# Developing Old Square 3 1/4 X 3 1/4 photos???



## tmel123 (Feb 3, 2004)

Hi.  I've searched everywhere for the answer to my question - so this is my last resort - hopefully someone can help me!   I'm beginning a project with our old family photos; these are from the 50s and 60s, and are the 3 1/4 X 3 1/4 square photos.  

I scanned them all into the computer, initially planning to upload them to an online service for developing.  However, now that I've done so, I've discovered that none of the providers (at least from what I've found) provide for developing square photos.  Instead, I'd have to crop them to 3.5 X 5 or 4 X 5, or else I'd have to have a bunch of white space around the photos.  (I do realize that the online services are primarily for digital cameras, which do not take square photos.)  

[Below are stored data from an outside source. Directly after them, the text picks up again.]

/-- A message over Mooring (12 R411, R416, R430). -/
inductive Mooring
  /-- The next instant as the authority placed it, and whether its scan is free-running (05 R166-R167). -/
  | instantAt (t : Nat) (free : Bool)
  /-- The authority's stretch begins or ends (05 R166, R170): the nominal instant and the OFFSET that go with it. -/
  | stretch (on : Bool) (nextN off : Nat)
  /-- A ring's state with its reached counts (04 R140). -/
  | ringState (ring st reachA reachB : Nat)
  /-- Discovery of hops for the partner to repeat from its end (04 R145 step 3). -/
  | discover (ring first last : Nat)
  /-- The loop count C0 of the sender's RANGE (05 R161). -/
  | loopCount (ring c0 : Nat)
  /-- A transaction, or the part of it in the partner's half (04 R141). -/
  | txn (ring tag code first last : Nat) (req : List Nat) (recLen : Nat)
  /-- Its records: hop, delivery code, bytes (04 R141). -/
  | txnRecs (ring tag : Nat) (recs : List (Nat × Nat × List Nat))
  /-- A transaction that has ended at the end that launched it, with its records: the frame passed the other twin, which holds the same
  transaction or takes part in what the device does with it (01 R33, 04 R141, 06 R221). -/
  | passed (ring tag code first last : Nat) (req : List Nat) (recLen : Nat) (recs : List (Nat × Nat × List Nat))
  /-- A module's new key and its generation, under KP (06 R223, 13 R461). -/
  | hopKey (ring hop gen key : Nat)
  /-- An accepted image with the switch-over scan it may take (03 R104). -/
  | image (kind : Nat) (hash : List Nat) (scan : Nat)
  /-- Slots whose SCRC failed (05 R185). -/
  | badSlots (l : List (Nat × Nat))
  /-- Slots and head blocks of the sender's half of BROKEN rings (04 R140-R141). -/
  | halfSlots (l : List SlotIn) (heads : List HeadIn)
  /-- Load switch flag copies (11 R388). -/
  | flags (l : List (Nat × Nat))
  /-- VWARN (16 R543). -/
  | warning (v : Bool)
  /-- Events collected for the Keeper pairs' views (15 R525). -/
  | events (k0 k1 : List Nat)
  /-- Own-channel values and codes with the coulomb count (05 R183). -/
  | ownSamples (vals : List Int) (codes : List Nat) (qcnt : Int)
  /-- A CAN frame that the authority received (14 R475). -/
  | canFrame (c : Nat) (f : CanFrame)
  /-- A frame request that the authority's controller completed, and when it had won arbitration (14 R475, R480). -/
  | canSent (c obj start : Nat)
  /-- CAN.STAT of a controller of the authority (14 R475). -/
  | canStat (c : Nat) (v : Word)
  /-- The authority's controller discarded a profile frame (14 R475, R481). -/
  | canLost (c : Nat)
  /-- The dispatch profile's version, CNT and last SEQ after a good frame from the PCS (14 R483). -/
  | profile (ver cnt : Nat) (last : Option Nat)
  /-- The authority's UTC offset with ETH.PTP's bits (14 R487). -/
  | utc (off : Int) (utcOffset : Nat) (sync ok : Bool)
  /-- Grant inputs for CONSERVATIVE mode (07 R256). -/
  | grantInputs (l : List Nat)
  /-- The sender's own ARINGS (15 R514). -/
  | aringsValue (n : Nat)
  /-- Whether the sender's scan job runs at half clock (08 R285). -/
  | halving (b : Bool)
  /-- A stamped change of the device's state (16 R548): its boundary's scan, and the state it enters. -/
  | opState (scan base : Nat)
  /-- A stamped trip release request (07 R252). -/
  | tripRel (mask scan : Nat)
  /-- A session with its traffic secrets and sequence numbers, or its end (13 R460). -/
  | session (n : Nat) (x : Option Machine.Session)
  /-- The partner has taken a session up to these read and write sequence numbers (13 R460). -/
  | sessionAck (n e out : Nat)
  /-- The nonce over which the partner is to send its quote at pairing (13 R452). -/
  | pairNonce (nonce : Nat)
  /-- A quote over that nonce with its signature, and the sender's X25519 share signed by KA (13 R452). -/
  | pairQuote (quote sig : List Nat) (share : Nat) (shareSig : List Nat)
  /-- An image that the authority's Heartwood received, with the key that signs it: the partner judges it too (03 R104, 13 R450). -/
  | imageFwd (bytes : List Nat) (key : Nat)
  /-- The mirror is to reset into its new firmware (13 R450). -/
  | resetMirror
  | bulkZones (zones : Nat)
  /-- The bytes of a range of memory: those listed, and 0 elsewhere in it. -/
  | bulkMem (addr len : Nat) (cells : Machine.FMap Byte)
  | bulkOut (cls idx : Nat) (val : Word)
  | bulkCount (key cnt : Nat)
  | bulkCell (j : Nat) (x : Machine.Slot)
  /-- The scan number of the last instant (01 R18). -/
  | bulkScan (n : Nat)
  /-- A register of the block's agreed state. -/
  | bulkReg (a : Nat) (v : Word)
  /-- Layer 2 limits (07 R244), the grant-excess element's counter and activity, and the active elements of Layer 0. -/
  | bulkProt (limits : Machine.FMap Nat) (gx : Nat) (gxOn : Bool) (active : Machine.FMap Bool)
  /-- Images and topology (12 R430) with their hashes by kind. -/
  | bulkImages (i : Machine.ImgSt) (hashes : List (List Nat))
  /-- Block and string sequences, and the agreed holds (10 R342). -/
  | bulkSeq (b : Machine.BlkSeq) (strs : Machine.FMap Machine.StrSeq) (pos neg : Bool)
  /-- Reporting state. -/
  | bulkReport (r : Machine.RepSt)
  /-- Bleed timers. -/
  | bulkTimers (t : Machine.FMap (List Nat))
  /-- A hop's identity state and commissioned UID, its configuration-tag state and its barred cells with their failed tests. -/
  | bulkHop (ring hop st uid : Nat) (stale : Bool) (fails barred : Nat) (btf : List Nat)
  | pcs (dr : PcsReq) (scan : Nat)
  | seqReq (tgt word scan : Nat)
  | fspAct (scan : Nat) (a : FspAct)
  | ownAct (scan : Nat) (r : OwnRec) (a : OwnAct)
  /-- The scan at whose tick 0 a pair splits or joins (12 R407). -/
  | pairAt (p : Nat) (join : Bool) (scan : Nat)
  /-- The sender holds authority or not, and drives GRAFT_OUT or not (12 R411, R423, R434, R437). -/
  | authority (auth graftOut : Bool)
deriving DecidableEq, Repr

/-- Priority class of a message (12 R411): instants and Graft signalling, agreement data, resynchronisation bulk. -/
def Mooring.cls (m : Mooring) : Nat :=
  match m with
  | .instantAt _ _ => 1
  | .authority _ _ => 1
  | .bulkZones _ => 3
  | .bulkMem _ _ _ => 3
  | .bulkOut _ _ _ => 3
  | .bulkCount _ _ => 3
  | .bulkCell _ _ => 3
  | .bulkScan _ => 3
  | .bulkReg _ _ => 3
  | .bulkProt _ _ _ _ => 3
  | .bulkImages _ _ => 3
  | .bulkSeq _ _ _ _ => 3
  | .bulkReport _ => 3
  | .bulkTimers _ => 3
  | .bulkHop _ _ _ _ _ _ _ _ => 3
  | _ => 2

/-- What an Ethernet frame is (14 R484). -/
inductive EthKind
  | arp | icmp4Echo | icmp6 | dhcpLease | ptp | tcpOpen | tcpClose | other
deriving DecidableEq, Repr
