-- ==== Sys2Proof/Machine/ProtOps.lean ====
section
/-! DEFINITION. The trip path: zone latches, their sources and the backup open (07 R246-R251). -/

namespace Sys2Proof.Machine
open Sys2Proof

/-- Zones latched (07 R259). -/
def Dev.latched (d : Dev) : Nat := d.fld A.protStat 7 0

/-- Zones of a string (07 R262). -/
def Dev.strz (d : Dev) (n : Nat) : Nat := d.fld (A.protStrz (n / 4)) (8 * (n % 4) + 7) (8 * (n % 4))

/-- A record entry of the trip context (15 R532). -/
def tcxEntry (l : List (Nat × Nat)) (i : Nat) : List Nat :=
  match l[i]? with
  | some (e, t) => leBytes 2 e ++ leBytes 8 t
  | none => [0xFF, 0xFF, 0, 0, 0, 0, 0, 0, 0, 0]

/-- The four continuations of a TRIP record: the trip context, oldest first, two entries in each (15 R526, R532). -/
def tcxConts (l : List (Nat × Nat)) : List (List Nat) :=
  (List.range 4).map (fun i => tcxEntry l (2 * i) ++ tcxEntry l (2 * i + 1) ++ [0, 0])

/-- End a reserve release in force (09 R307). -/
def Dev.endRelease (d : Dev) : Dev :=
  match d.rep.relFrel with
  | none => d
  | some _ =>
    let d := { d with rep := { d.rep with relFrel := none } }
    ((d.setRbit A.cnpyRsv 31 false).setFld A.cnpyRsv 9 0 0).raise 210 0

/-- The backup path of a latched zone (07 R251): head open commands to its strings, and the block open for a BLKZ zone. -/
def Dev.backupOpen (z : Nat) (d : Dev) : Dev :=
  let d := foldOver (List.range 48) (fun n d => if (d.strz n).testBit z then (d.endStr n 18).sendOpen n 0x09 else d) d
  if d.rbit A.protBlkz z then d.tripOpen else d

/-- A request that finds the latch set adds its source bit, and its reason when it is the first L1 or FACT request (07 R248,
R260). -/
def Dev.addSource (z src reason : Nat) (d : Dev) : Dev :=
  let w := d.reg (A.protSrc z)
  let first := (src == 1 || src == 2) && !w.bit 1 && !w.bit 2
  let w := if first then w.setField 15 8 reason else w
  d.setReg (A.protSrc z) (w.setBit src true)

/-- Set a clear latch (07 R248): drive, source, count, event 162 with a TRIP record, SAFE, backup open. Sources: 0 L0, 1 L1,
2 FACT, 3 GRANT, 4 ISO, 5 EXT. -/
def Dev.setLatch (z src reason : Nat) (d : Dev) : Dev :=
  let w := (((0 : Word).setField 31 16 (d.scan % 65536)).setField 15 8 (if src = 1 ∨ src = 2 then reason else 0)).setBit src true
  let d := d.setReg (A.protSrc z) w
  let d := (((d.setRbit A.protStat z true).setRbit A.protStat (8 + z) true).setRbit A.protStat (16 + z) true)
  let d := d.bump A.protLatches A.protOvf 0
  let d := { d with prot := { d.prot with latchT := FMap.set (fun _ => 0) d.prot.latchT z d.time.now, mramLatch := d.latched } }
  let d := d.logRec 2 162 ([z, w.field 5 0, w.field 15 8, 0] ++ leBytes 4 (d.reg A.protL0first).toNat) (tcxConts d.log.tcx)
  let d := d.raiseNoLog 162
  let d := d.raiseIf (src == 5) 170 z
  let d := if d.rbit A.protBlkz (8 + z) then
      (if d.pstate = 7 ∨ d.pstate = 1 then d.setRbit A.protStat 31 true else
        ((d.setRbit A.protStat 31 true).endRelease).settleState (if d.base = 2 then 3 else d.base))
    else d
  d.backupOpen z

/-- The zones of `mask` reach the latches (07 R246, R248); pending releases note it (R252). -/
def Dev.latchZones (mask src reason : Nat) (d : Dev) : Dev :=
  let d := { d with prot := { d.prot with
    reqAt := (bitsOf 8 mask).foldl (fun a z => FMap.set (fun _ => 0) a z (d.scan + 1)) d.prot.reqAt,
    rels := d.prot.rels.map (fun r => { r with seen := r.seen ||| mask }),
    check := d.prot.check.map (fun r => { r with seen := r.seen ||| mask }) } }
  foldOver (bitsOf 8 mask) (fun z d => if d.latched.testBit z then d.addSource z src reason else d.setLatch z src reason) d

/-- A request for the zones of `mask` (07 R246, R248). The latches read 0 until start-up has restored them (R259): a request that comes
before waits for that (DEDUCED, log entry 170). -/
def Dev.requestZones (mask src reason : Nat) (d : Dev) : Dev :=
  if d.prot.restored then d.latchZones mask src reason
  else { d with prot := { d.prot with early := d.prot.early ++ [(mask, src, reason)] } }

end Sys2Proof.Machine
end

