-- ==== Sys2Proof/Machine/CanopyMath.lean ====
section
/-! DEFINITION. The cell model and filter of Canopy in its number formats (08 R266-R274, R294, 09 R326). Where R267 leaves an
intermediate format open, the model keeps exact products and rounds once to the result's format (log entry 13). -/

namespace Sys2Proof.Machine
open Sys2Proof

/-- 2^30, the Q2.30 one. -/
def oneZ : Int := 1073741824

/-- A quotient as UQ4.28, at most the format's largest value (08 R266, R271). -/
def uq28 (n d : Int) : Nat := if d = 0 then (if n = 0 then 0 else 2 ^ 32 - 1) else (clampI 0 (2 ^ 32 - 1) (rndDiv n d)).toNat

/-- The interval of a scan header in UQ4.28, at most 2 s (08 R268). -/
def dtOf (intv : Nat) : Nat := min (rnd (intv * 0x44B82FA1) 32).toNat (2 ^ 29)

/-- A string current in q16 A from mA (08 R268). -/
def ampOf (ma : Int) : Int := qmul ma 0x4189374C 24

/-- A cell voltage in Q4.28 V from 100 µV (08 R268). -/
def voltOf (v : Nat) : Int := rnd (v * 0x68DB8BAC) 16

/-- Segment and Q2.30 weight on the temperature axis (08 R270). -/
def tempSeg (taxis : List Int) (t : Int) : Nat × Int :=
  let ax := fun k => taxis.getD k 0
  if t < ax 0 then (0, 0)
  else if ax 15 ≤ t then (14, oneZ)
  else
    let k := ((List.range 15).filter (fun k => decide (ax k ≤ t))).getLast?.getD 0
    (k, rndDiv ((t - ax k) * oneZ) (ax (k + 1) - ax k))

/-- Segment and weight on a SoC axis of `n` segments (08 R270). -/
def socSeg (n : Nat) (z : Int) : Nat × Int :=
  let y := (clampI 0 oneZ z).toNat * n
  let i := min (y / 2 ^ 30) (n - 1)
  (i, ((y - i * 2 ^ 30 : Nat) : Int))

/-- Bilinear interpolation in a grid (08 R270). -/
def interp (g : List Int) (s : Nat × Int) (t : Nat × Int) : Int :=
  let e := fun i k => g.getD (16 * i + k) 0
  let at_ := fun k => qadd (e s.1 k) (qmul (qadd (e (s.1 + 1) k) (-(e s.1 k))) s.2 30)
  let lo := at_ t.1
  qadd lo (qmul (qadd (at_ (t.1 + 1)) (-lo)) t.2 30)

/-- A grid's column value at point `i` (08 R270). -/
def column (g : List Int) (i : Nat) (t : Nat × Int) : Int :=
  let a := g.getD (16 * i + t.1) 0
  qadd a (qmul (qadd (g.getD (16 * i + t.1 + 1) 0) (-a)) t.2 30)

/-- The parameters of a cell at (z, T), resistances scaled by FR (08 R269-R270). -/
structure Par where
  ocv : Int
  docv : Int
  m : Int
  rser : Int
  ra : Int
  rb : Int
  ca : Int
  cb : Int

/-- Parameters from a set; `fr` scales the resistances. -/
def Chem.par (c : Chem) (z t fr : Int) : Par :=
  let tt := tempSeg c.taxis t
  let so := socSeg 100 z
  let sp := socSeg 20 z
  { ocv := interp c.ocv so tt, docv := qmul (qadd (column c.ocv (so.1 + 1) tt) (-(column c.ocv so.1 tt))) 100 0, m := interp c.m sp tt,
    rser := qmul (interp c.rser sp tt) fr 30, ra := qmul (interp c.ra sp tt) fr 30, rb := qmul (interp c.rb sp tt) fr 30,
    ca := interp c.ca sp tt, cb := interp c.cb sp tt }

/-- dt / (R C) in UQ4.28, for dt in UQ4.28. -/
def rcArg (dt : Nat) (r c : Int) : Nat := uq28 (dt * 2 ^ 39) (r * c)

/-- The bleed current ieff of 06 R202 in q16 A for a cell voltage in 100 µV; `per` is P in ns. -/
def ieff (rbal rsh v per : Nat) : Int :=
  if per = 0 then 0 else rndDiv ((v * 65536 * (per - 25000) : Nat) : Int) ((1000 * (rbal + 2 * rsh) * per : Nat) : Int)

/-- A covariance entry by row and column, from the slot's upper triangle (08 R275). -/
def pIdx (i j : Nat) : Nat :=
  let a := min i j
  let b := max i j
  if a = 0 then b else if a = 1 then 3 + b else if a = 2 then 5 + b else 9

/-- Entry (i, j). -/
def pAt (p : List Int) (i j : Nat) : Int := p.getD (pIdx i j) 0

/-- The ten pairs in the slot's order. -/
def pPairs : List (Nat × Nat) := [(0, 0), (0, 1), (0, 2), (0, 3), (1, 1), (1, 2), (1, 3), (2, 2), (2, 3), (3, 3)]

/-- What one cell's job takes from outside the slot (08 R268, R273). -/
structure CellIn where
  dt : Nat
  i : Int
  ibad : Bool
  istale : Bool
  vm : Option (Int × Bool)
  t : Int
  tfb : Bool
  authx : Bool

/-- An RC voltage one step on (08 R269): e v + (1 − e) r i, each product narrowed by itself. -/
def rcStep (e v r i : Int) : Int := qadd (qmul e v 31) (qmul (qmul (2 ^ 31 - e) r 31) i 19)

/-- A slot's state advanced by the model (08 R269), the parameters of the whole step at the predicted z' (08 R272): states and covariance. -/
def Slot.predict (x : Slot) (c : Chem) (u : CellIn) : Slot :=
  let q := qmul c.qnom x.fq 30
  let eta := if u.i > 0 then c.eta else oneZ
  let num := qmul eta u.i 30 * u.dt
  let z := qadd x.z (qdiv (num * 4) (3600 * q))
  let p := c.par z u.t x.fr
  let ea := expn (rcArg u.dt p.ra p.ca)
  let eb := expn (rcArg u.dt p.rb p.cb)
  let eh := expn (uq28 (c.gamma * num.natAbs) (3600 * q * 2 ^ 16))
  let va := rcStep ea x.va p.ra u.i
  let vb := rcStep eb x.vb p.rb u.i
  let h := qadd (qmul eh x.h 31) ((2 ^ 31 - eh) * u.i.sign)
  let f : Nat → Int → Int := fun k y => if k = 0 then y else qmul y (if k = 1 then ea else if k = 2 then eb else eh) 31
  let qn : Nat → Int := fun k => if k = 0 then c.qz else if k = 3 then c.qh else c.qv
  let cov := pPairs.map (fun ij =>
    let y := f ij.2 (f ij.1 (pAt x.p ij.1 ij.2))
    if ij.1 = ij.2 then qadd y (qmul (qn ij.1) u.dt 28) else y)
  let cov := if u.ibad then cov.set 0 (qadd (cov.getD 0 0) (qmul c.qzfault u.dt 28)) else cov
  { x with z := z, va := va, vb := vb, h := h, p := cov, qeff := q, icell := u.i, tcell := u.t }

/-- The clamps of 08 R272, with the diagonal floor when `fl` holds. -/
def Slot.clamp (c : Chem) (fl : Bool) (x : Slot) : Slot :=
  let v := 268435456
  let p := if fl then (x.p.zip pPairs).map (fun y => if y.2.1 = y.2.2 then max y.1 16 else y.1) else x.p
  { x with z := clampI c.zmin c.zmax x.z, h := clampI (-(2 ^ 31)) (2 ^ 31 - 1) x.h, va := clampI (-v) v x.va, vb := clampI (-v) v x.vb,
           p := p }

/-- The predicted terminal voltage (08 R269). -/
def Slot.volt (x : Slot) (p : Par) (i : Int) : Int :=
  qadd (qadd (qadd (qadd p.ocv (qmul p.m x.h 31)) x.va) x.vb) (qmul p.rser i 19)

/-- H P for the output row `hh` in Q4.28, and s (08 R272). -/
def gainRow (p : List Int) (hh : List Int) (rv : Int) : List Int × Int :=
  let row := (List.range 4).map (fun j => (List.range 4).foldl (fun a i => qadd a (qmul (hh.getD i 0) (pAt p i j) 28)) 0)
  (row, qadd ((List.range 4).foldl (fun a j => qadd a (qmul (row.getD j 0) (hh.getD j 0) 28)) 0) rv)

/-- The gate accepts the innovation (08 R272): e² ≤ gate² s, exactly. -/
def gateOk (gate e s : Int) : Bool := !decide (gate * gate * s < e * e * 2 ^ 14)

/-- The measurement update with row `hp`, variance `s` and innovation `e`; gains are kept in Q4.28 (log entry 13). -/
def Slot.update (x : Slot) (hp : List Int) (s e : Int) : Slot :=
  let k := hp.map (fun y => qdiv (y * 2 ^ 28) s)
  let g := fun j => k.getD j 0
  let cov := pPairs.map (fun ij => qadd (pAt x.p ij.1 ij.2) (-(qmul (qmul (g ij.1) s 28) (g ij.2) 28)))
  { x with z := qadd x.z (qmul (g 0) e 26), va := qadd x.va (qmul (g 1) e 28), vb := qadd x.vb (qmul (g 2) e 28),
           h := qadd x.h (qmul (g 3) e 25), p := cov }

/-- Covariance of an initialised cell (08 R274, R294). -/
def Chem.p0 (c : Chem) : List Int := [c.pz0, 0, 0, 0, c.pv0, 0, 0, c.pv0, 0, c.ph0]

/-- SoC from the OCV column at T (08 R294): lowest segment that contains the voltage, midpoint of a flat one; the axis end outside. -/
def Chem.invert (c : Chem) (t vm : Int) : Int :=
  let tt := tempSeg c.taxis t
  let v := fun i => column c.ocv i tt
  if vm < v 0 then 0
  else match (List.range 100).find? (fun i => decide (v i ≤ vm) && decide (vm ≤ v (i + 1))) with
    | none => oneZ
    | some i =>
      let dv := qadd (v (i + 1)) (-(v i))
      if dv = 0 then rndDiv ((2 * i + 1) * oneZ) 200 else rndDiv (((i : Int) * dv + qadd vm (-(v i))) * oneZ) (100 * dv)

/-- Bits of FLAGS (08 R276). -/
def flagBit (i : Nat) (b : Bool) : Nat := if b then 2 ^ i else 0

/-- Linear interpolation of the 16 current caps in T (09 R303). -/
def capAt (taxis caps : List Int) (t : Int) : Int :=
  let s := tempSeg taxis t
  let a := caps.getD s.1 0
  qadd a (qmul (qadd (caps.getD (s.1 + 1) 0) (-a)) s.2 30)

/-- The charge and discharge limits of a cell at τ s (09 R326). -/
def Slot.limitAt (x : Slot) (c : Chem) (r : SetRep) (p : Par) (tau : Nat) : Int × Int :=
  let e : Int → Int → Int := fun rr cc => expn (uq28 (tau * 2 ^ 67) (rr * cc))
  let ea := e p.ra p.ca
  let eb := e p.rb p.cb
  let a := qadd (qadd (qadd p.ocv (qmul p.m x.h 31)) (qmul ea x.va 31)) (qmul eb x.vb 31)
  let b := qadd (qadd (qadd p.rser (qmul (2 ^ 31 - ea) p.ra 31)) (qmul (2 ^ 31 - eb) p.rb 31))
    (qdiv (p.docv * tau * 2 ^ 19) (3600 * x.qeff))
  let ich := min (min (qdiv (qadd r.vchmax (-a) * 2 ^ 19) b) (capAt c.taxis r.icmax x.tcell)) (qdiv (qadd r.zhi (-x.z) * 3600 * x.qeff) (c.eta * tau))
  let ids := min (min (qdiv (qadd a (-r.vdsmin) * 2 ^ 19) b) (capAt c.taxis r.idmax x.tcell)) (qdiv (qadd x.z (-r.zlo) * 3600 * x.qeff) (oneZ * tau))
  (max ich 0, max ids 0)

/-- The six limits in the slot's order (09 R326); all 0 when the cell is not OK. -/
def Slot.limits (x : Slot) (c : Chem) (r : SetRep) : List Int :=
  if x.flags.bit 0 = false then [0, 0, 0, 0, 0, 0] else
  let p := c.par x.z x.tcell x.fr
  let l := [2, 10, 60].map (x.limitAt c r p)
  l.map (·.1) ++ l.map (·.2)

/-- What a cell's job reports beside the slot: rejected, reinitialised, no update. -/
structure CellOut where
  slot : Slot
  rej : Bool := false
  reinit : Bool := false
  noupd : Bool := false
  initOcv : Bool := false

/-- One cell in a scan job (08 R272-R274, R294). A cell that waits for its first VALID voltage keeps its states; its job's flags,
temperature and scan are written (log entry 132). A cell due for reinitialisation is reinitialised by the job that finds it so, with a usable
voltage or without one, and counts as done (DESIGN CHOICE, log entry 194: R274 does not say). -/
def Slot.job (x : Slot) (c : Chem) (r : SetRep) (set scan : Nat) (u : CellIn) : CellOut :=
  let nrej := x.flags.field 23 16
  let nou := x.flags.field 31 24
  let base := flagBit 5 u.tfb + flagBit 13 u.authx + flagBit 6 u.istale + flagBit 7 u.ibad
  if x.flags.bit 0 = false then
    match u.vm with
    | some (vm, false) =>
      let y : Slot := { x with z := c.invert u.t vm, va := 0, vb := 0, h := 0, p := c.p0, fq := oneZ, fr := oneZ, qeff := qmul c.qnom oneZ 30,
                               icell := u.i, set := set, tcell := u.t, scan := scan, hf0 := 0, hf1 := -2147483648, hf2 := 0,
                               flags := BitVec.ofNat 32 (base + 1 + flagBit 11 true) }
      { slot := { y with lims := y.limits c r }, initOcv := true }
    | o =>
      let fl := base + min (nou + 1) 255 * 2 ^ 24 + nrej * 65536 + flagBit 2 o.isNone + flagBit 4 o.isSome
      { slot := { x with set := set, tcell := u.t, scan := scan, lims := [0, 0, 0, 0, 0, 0], flags := BitVec.ofNat 32 fl }, noupd := true }
  else
    let re := decide (c.nrejmax ≤ nrej)
    let x1 := if re then { x with p := c.p0, va := 0, vb := 0, h := 0 } else x
    let y0 := x1.predict c u
    let zc := decide (y0.z ≤ c.zmin) || decide (c.zmax ≤ y0.z)
    let y := { (y0.clamp c false) with set := set, scan := scan }
    let p := c.par y.z u.t y.fr
    let vh := y.volt p u.i
    let y := { y with vhat := vh }
    let ini := x.flags.bit 11
    let fin : Slot → Nat → Slot := fun s f => let s := { s with flags := BitVec.ofNat 32 (f + base + 1 + flagBit 9 zc + flagBit 8 re) }
                                              { s with lims := s.limits c r }
    match u.vm with
    | none =>
      let n := min (nou + 1) 255
      { slot := fin y (n * 2 ^ 24 + (if re then 0 else nrej) * 65536 + flagBit 2 true + flagBit 11 ini), noupd := true, reinit := re }
    | some (vm, sus) =>
      let e := qadd vm (-vh)
      let hp := gainRow y.p [p.docv, 268435456, 268435456, p.m] (if sus then qmul c.rv 4 0 else c.rv)
      let y := { y with innov := e }
      if re || gateOk c.gate e hp.2 then
        let w : Slot := y.update hp.1 hp.2 e
        let hc : Bool := decide (w.h ≤ -2147483648) || decide (2147483647 ≤ w.h)
        { slot := fin (w.clamp c true) (flagBit 4 sus + flagBit 10 hc), reinit := re }
      else
        let n := min (nrej + 1) 255
        { slot := fin (y.clamp c true) (min (nou + 1) 255 * 2 ^ 24 + n * 65536 + flagBit 3 true + flagBit 4 sus + flagBit 11 ini), rej := true }

/-- A cell whose slot was read with an uncorrectable error (08 R295): the states as read, FLAGS.ECC, and the scan of the job. -/
def Slot.eccJob (x : Slot) (scan : Nat) (authx : Bool) : Slot :=
  { x with scan := scan, flags := (x.flags &&& 0x00FF0801#32) ||| BitVec.ofNat 32 (min (x.flags.field 31 24 + 1) 255 * 2 ^ 24 + flagBit 12 true + flagBit 13 authx) }

end Sys2Proof.Machine
end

I was really hoping to get the old photos developed in their original format - square, with the white border around the edge.   Does anyone know of an online service where I can do this; or even if there is a mail order service, or chain store that would be able to make professional copies at a reasonable price?

Thanks for your time!

Melissa


----------



## Jeff Canes (Feb 3, 2004)

IMO, You will not find any online services that will make square prints, so you will need to trim the prints, cut off the &#8220;bunch of white space&#8221;.  Second the classic white boarder. If this option is not available, you can add it in your photo editing software. By changing the paper size.


----------



## Josh (Feb 5, 2004)

try a pro-lab, they will print in that format =)


----------